In cold weather juncos, sparrows and finches use thermoregulation while foraging on the ground for food. They will drop down and cover their legs and feet with their breast feathers, pausing in their search for food to warm up. In winter a favorite place to look for juncos is on sunny, bare, south facing slopes.

Some identifying marks to look for in differentiating the adult forms of Dark-eyed Juncos we would normally see in Colorado are: Gray-headed Junco Dark eyes and area around the eyes, pink bill, pale gray overall, white belly, not distinctly defined, neat, rufous back; Oregon Junco Only junco with jet black hood contrasting with brown back the female is paler; Slate-colored Junco Slate gray with pink bill and white belly; Pink-sided Junco Slightly larger than Oregon Junco, with pale, bluish gray hood, dark around eyes and rich orange-buff sides; Whitewinged Junco Larger than Slate-colored, dark around eyes, pale gray throat, distinct, white wingbars and more white feathers at tail edges than other juncos. The Red-backed Junco form from New Mexico is not found in Colorado. The Yellow-eyed Junco is a separate species found in Arizona and Mexico.

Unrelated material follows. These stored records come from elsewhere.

/-- The entry of a logical block (R408). -/
def unitEnt (M : MapSt) (vol lba : Nat) : MapEnt :=
  match tget M.vols vol with
  | none => .unmapped
  | some V =>
    match tgetD V.spans (lba / 16) .unmapped with
    | .nailed t => match tget M.nails t with
      | some N => tgetD N.ents (lba % 16) .unmapped
      | none => .unmapped
    | e => entAdd e (lba % 16)

/-- The span entry of a volume (R408). -/
def spanEnt (M : MapSt) (vol span : Nat) : MapEnt :=
  match tget M.vols vol with
  | none => .unmapped
  | some V => tgetD V.spans span .unmapped

def setSpan (M : MapSt) (vol span : Nat) (e : MapEnt) : MapSt :=
  { M with vols := match tget M.vols vol with
    | none => M.vols
    | some V => tput M.vols vol { V with spans := if e = .unmapped then tdel V.spans span else tput V.spans span e } }

/-- The nail table of a span, made from its old entry when it has none (R409). -/
def nailOf (M : MapSt) (vol span : Nat) : Nat × MapSt :=
  match tget M.vols vol with
  | none => (0, M)
  | some V =>
    match tgetD V.spans span .unmapped with
    | .nailed t => (t, M)
    | e =>
      let N : Nail := { vol, span, ents := if e = .unmapped then [] else (List.range 16).map (fun i => (i, entAdd e i)) }
      let t := M.nailNext
      (t, setSpan { M with nails := tput M.nails t N, nailNext := t + 1 } vol span (.nailed t))

/-- A span's 16 nail entries are one chunk in order: the entry that locates it (R408). -/
def chunkOf (N : Nail) : Option MapEnt :=
  match tgetD N.ents 0 .unmapped with
  | .located z sb pg 0 =>
    if pg % 2 = 0 ∧ (List.range 16).all (fun i => tgetD N.ents i .unmapped == entAdd (.located z sb pg 0) i) then some (.located z sb pg 0) else none
  | _ => none

/-- A nailed span becomes LOCATED, or UNMAPPED when none of its units is mapped (R409). -/
def foldSpan (M : MapSt) (vol span : Nat) : MapSt :=
  match spanEnt M vol span with
  | .nailed t =>
    match tget M.nails t with
    | none => M
    | some N =>
      if N.ents.all (fun e => e.2 == .unmapped) then setSpan { M with nails := tdel M.nails t } vol span .unmapped
      else match chunkOf N with
        | some e => setSpan { M with nails := tdel M.nails t } vol span e
        | none => M
  | _ => M

/-- Give `n` units from a logical block, all in one span, the places from an entry (R409). -/
def mapPut (M : MapSt) (vol lba n : Nat) (e : MapEnt) (whole : Bool) : MapSt :=
  if (tget M.vols vol).isNone then M else
  if n = 16 ∧ lba % 16 = 0 then
    let M := match spanEnt M vol (lba / 16) with
      | .nailed t => { M with nails := tdel M.nails t }
      | _ => M
    setSpan M vol (lba / 16) e
  else
    let (t, M) := nailOf M vol (lba / 16)
    let M := { M with nails := tmod M.nails t { vol, span := lba / 16 } (fun N =>
      { N with ents := (List.range n).foldl (fun (l : Tbl MapEnt) i => tput l (lba % 16 + i) (entAdd e i)) N.ents }) }
    if whole then foldSpan M vol (lba / 16) else M

/-- A list page's place in the directory of its volume. -/
def listPut (M : MapSt) (vol n p : Nat) (x : ListPage) : MapSt :=
  match tget M.vols vol with
  | none => M
  | some V =>
    let l := tgetD V.dir n []
    { M with vols := tput M.vols vol { V with dir := tput V.dir n (if p < l.length then l.set p x else l ++ [x]), seq := V.seq + 1 } }

def listEnt (M : MapSt) (vol n p : Nat) : MapEnt :=
  match tget M.vols vol with
  | none => .unmapped
  | some V => (((tgetD V.dir n [])[p]?).map (fun (x : ListPage) => x.loc)).getD .unmapped

/-- A journal record applied (R412, R414, R418): a copy's record changes nothing when the entry no longer points to what was copied. -/
def applyChange (M : MapSt) : JChange → MapSt
  | .map vol lba n e old whole =>
    match old with
    | some o => if (List.range n).all (fun i => unitEnt M vol (lba + i) == entAdd o i) then mapPut M vol lba n e whole else M
    | none => mapPut M vol lba n e whole
  | .fold vol span => foldSpan M vol span
  | .volume v new => { M with vols := match new with | some V => tput M.vols v V | none => tdel M.vols v
                              nails := if new.isNone then M.nails.filter (fun e => e.2.vol ≠ v) else M.nails }
  | .list vol n p x old =>
    match old with
    | some o => if listEnt M vol n p = o then listPut M vol n p x else M
    | none => listPut M vol n p x
  | .tombs vol ids => { M with vols := match tget M.vols vol with | some V => tput M.vols vol { V with tombs := ids } | none => M.vols }

/-- Every mapped unit and list page of a superblock: (volume, logical block, 0, entry), or (volume, list, page + 1, entry). -/
def mappedIn (M : MapSt) (sb : Nat) : List (Nat × Nat × Nat × MapEnt) :=
  let here := fun (e : MapEnt) => match e with | .located _ s _ _ => s == sb | _ => false
  M.vols.flatMap (fun v =>
    (v.2.spans.flatMap (fun s => ((List.range 16).map (fun i => (v.1, 16 * s.1 + i, 0, unitEnt M v.1 (16 * s.1 + i)))).filter (fun x => here x.2.2.2)))
    ++ (v.2.dir.flatMap (fun l => ((List.range l.2.length).map (fun p => (v.1, l.1, p + 1, listEnt M v.1 l.1 p))).filter (fun x => here x.2.2.2))))

/-- Valid units of a superblock (R416): a list page holds 8. -/
def validUnits (M : MapSt) (sb : Nat) : Nat := (mappedIn M sb).foldl (fun n x => n + (if x.2.2.1 = 0 then 1 else 8)) 0

/-! ## Space (R416, R423) -/

/-- A logical block of a die belongs to a superblock in use. -/
def blockUsed (M : MapSt) (d b : Nat) : Bool :=
  let (s, pos) := dieSet d
  M.sbs.any (fun e => e.1 / 7427 = s && e.2.st != 3 && e.2.inSvc.getLsbD pos && (memberAt M e.1 pos).2 = b)

/-- The block is retired: a move or a failure put it on the grown-defect list (R381, R419, R420). -/
def blockRetired (h : Hw) (d b : Nat) : Bool := (blk h d (physOf (die h d) b)).retired

/-- A loose block of a die (R419): a pool block of no superblock in use, not retired, not being moved. -/
def looseBlock (h : Hw) (d : Nat) : Option Nat :=
  (List.range 7427).map (fun i => 24 + i) |>.find? (fun b =>
    !blockUsed h.mdm.map d b && !blockRetired h d b && (die h d).moving != some b)

/-- Free superblocks of a die set (R416): numbers not in use. -/
def freeCount (M : MapSt) (s : Nat) : Nat := 7427 - (M.sbs.filter (fun e => e.1 / 7427 = s)).length

/-- A free superblock with a given h, in any of its die sets; which one is open (log 35). -/
def pickFree (h : Hw) (hh : Nat) : Option Nat :=
  let k := Config.freeChoice h.free (8 * 7427) % (8 * 7427)
  ((List.range (8 * 7427)).map (fun i => (i + k) % (8 * 7427))).find? (fun i => !(h.mdm.map.sbs.any (fun e => e.1 = (8 * hh) * 7427 + i)))
    |>.map (fun i => (8 * hh) * 7427 + i)

/-- Open a superblock (R403, R421): the members in service are those on dies in service that have a good block; its own when it is
loose, else another loose one. -/
def openSb (sb : Nat) (zone : Bool) (h : Hw) : Hw :=
  let blockFor := fun (pos : Nat) =>
    let d := setDie (sb / 7427) pos
    let b := 24 + sb % 7427
    if dieOut h d then none
    else if !blockUsed h.mdm.map d b && !blockRetired h d b && (die h d).moving != some b then some b
    else looseBlock h d
  let ms := (List.range 32).filterMap (fun p => (blockFor p).map (fun b => (p, b)))
  let svc := ms.foldl (fun (n : Nat) (x : Nat × Nat) => n + 2 ^ x.1) 0
  let S : Sblk := { st := 1, zone, members := ms, inSvc := BitVec.ofNat 32 svc }
  modMap (fun M => { M with sbs := tput M.sbs sb S }) { h with free := h.free + 1 }

/-- Members in service a superblock would have now (R423). -/
def svcNow (h : Hw) (s : Nat) : Nat := ((List.range 32).filter (fun p => !dieOut h (setDie s p))).length

/-- Spare (R423): the data capacity of the in-service pool superblocks less the user capacity and the headroom. -/
def spare (h : Hw) : Int :=
  let cap := (List.range 16).foldl (fun (n : Nat) s =>
    n + (7427 - (h.mdm.map.sbs.filter (fun e => e.1 / 7427 = s && e.2.st = 3)).length) * (svcNow h s - 2) * 67108864) 0
  (cap : Int) - 216000000000000 - 322122547200
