/-- SANITIZE_PHASE1 (R427): a die's pool and system blocks outside the retained set are erased; `bad` lists physical blocks whose erase
fails, which are retired. After the last die the map, journal, checkpoints, directories and tombstones are gone. -/
def sanPhase1 (d : Nat) (bad : List Nat) (h : Hw) : Hw :=
  let S := h.mdm.san
  if S.state ≠ 1 ∨ !S.durable ∨ S.dies.contains d ∨ dieDead h d then h else
  let h := modDie d (fun D => { D with blks := D.blks.map (fun e => (e.1, eraseDone e.2 (!bad.contains e.1))) }) h
  let h := bad.foldl (fun h p => growDefect d p h) h
  let dies := d :: S.dies
  let h := modMdm (fun M => { M with san := { M.san with dies } }) h
  if (sanDies h).all (fun x => dies.contains x) then
    modFlash (fun F => { F with ops := [], landings := F.landings.map (fun e => (e.1, { e.2 with buf := [] })) })
      (modMdm (fun M => { M with
        san := { M.san with state := 2, dies := [], recorded := [] }
        map := wipedMap M.map
        journal := []
        forming := none
        ckptA := none
        ckptB := none
        gen := 0
        jseq := 0
        jdone := 0
        lz := {}
        copy := {}
        lists := {}
        listCopy := {}
        lzPages := []
        reclaims := []
        spanAt := [] }) h)
  else h

/-- SANITIZE_PHASE2 (R427): the retained set is written into erased blocks and verified, the boot record moves to it, and the old blocks are
erased. -/
def sanPhase2 (h : Hw) : Hw :=
  if h.mdm.san.state ≠ 2 then h else modMdm (fun M => { M with san := { M.san with dies := List.range 512 } }) h

/-- SANITIZE_PROGRESS (R427): progress per die is recorded in the sanitize record. -/
def sanProgress (h : Hw) : Hw :=
  if h.mdm.san.durable then modMdm (fun M => { M with san := { M.san with recorded := M.san.dies } }) h else h

/-- SANITIZE_END (R428): commands are accepted again; the event is raised once. -/
def sanEnd (h : Hw) : Hw :=
  if h.mdm.san.state ≠ 2 ∨ h.mdm.san.dies = [] then h else
  setMdmEvt 3 { modMdm (fun M => { M with san := { state := 3 } }) h with host := { h.host with sanitize := false } }

/-! ## Hours (R429) -/

/-- A temperature's bin (R429), from 1/16 °C. -/
def tempBin (t : Int) : Nat := if t < 0 then 0 else min 23 (t.toNat / 80 + 1)

/-- POWER_ON_HOUR (R429): each whole hour of AON time counts, and each sensor's bin. -/
def powerOnHour (h : Hw) : Hw :=
  if now h < (h.mdm.hourMark + 1) * 360000000000 then h else
  let h := countUp 40 1 (fun M => M.hours) (fun v M => { M with hours := v }) h
  modMdm (fun M => { M with
    hourMark := M.hourMark + 1
    temps := h.wdn.sensors.foldl (fun (t : Tbl Nat) (s : Nat × Int) =>
      let k := 24 * s.1 + tempBin s.2
      tput t k (satAdd 32 (tgetD t k 0) 1)) M.temps }) h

How long do juncos live? There are several records of recaptures after 8 ½ years. Young juncos have been recorded returning after migration to nest within 50 yards of the nest location they fledged.

Mila et al. (2007) conclude the entire Darkeyed Junco species has undergone a rapid post-Pleistocene radiation from the south, diversifying in the past 10,000 years into the various forms we see today.

Information for this article was collected from many sources. Perhaps the Snowbirds will visit you this winter.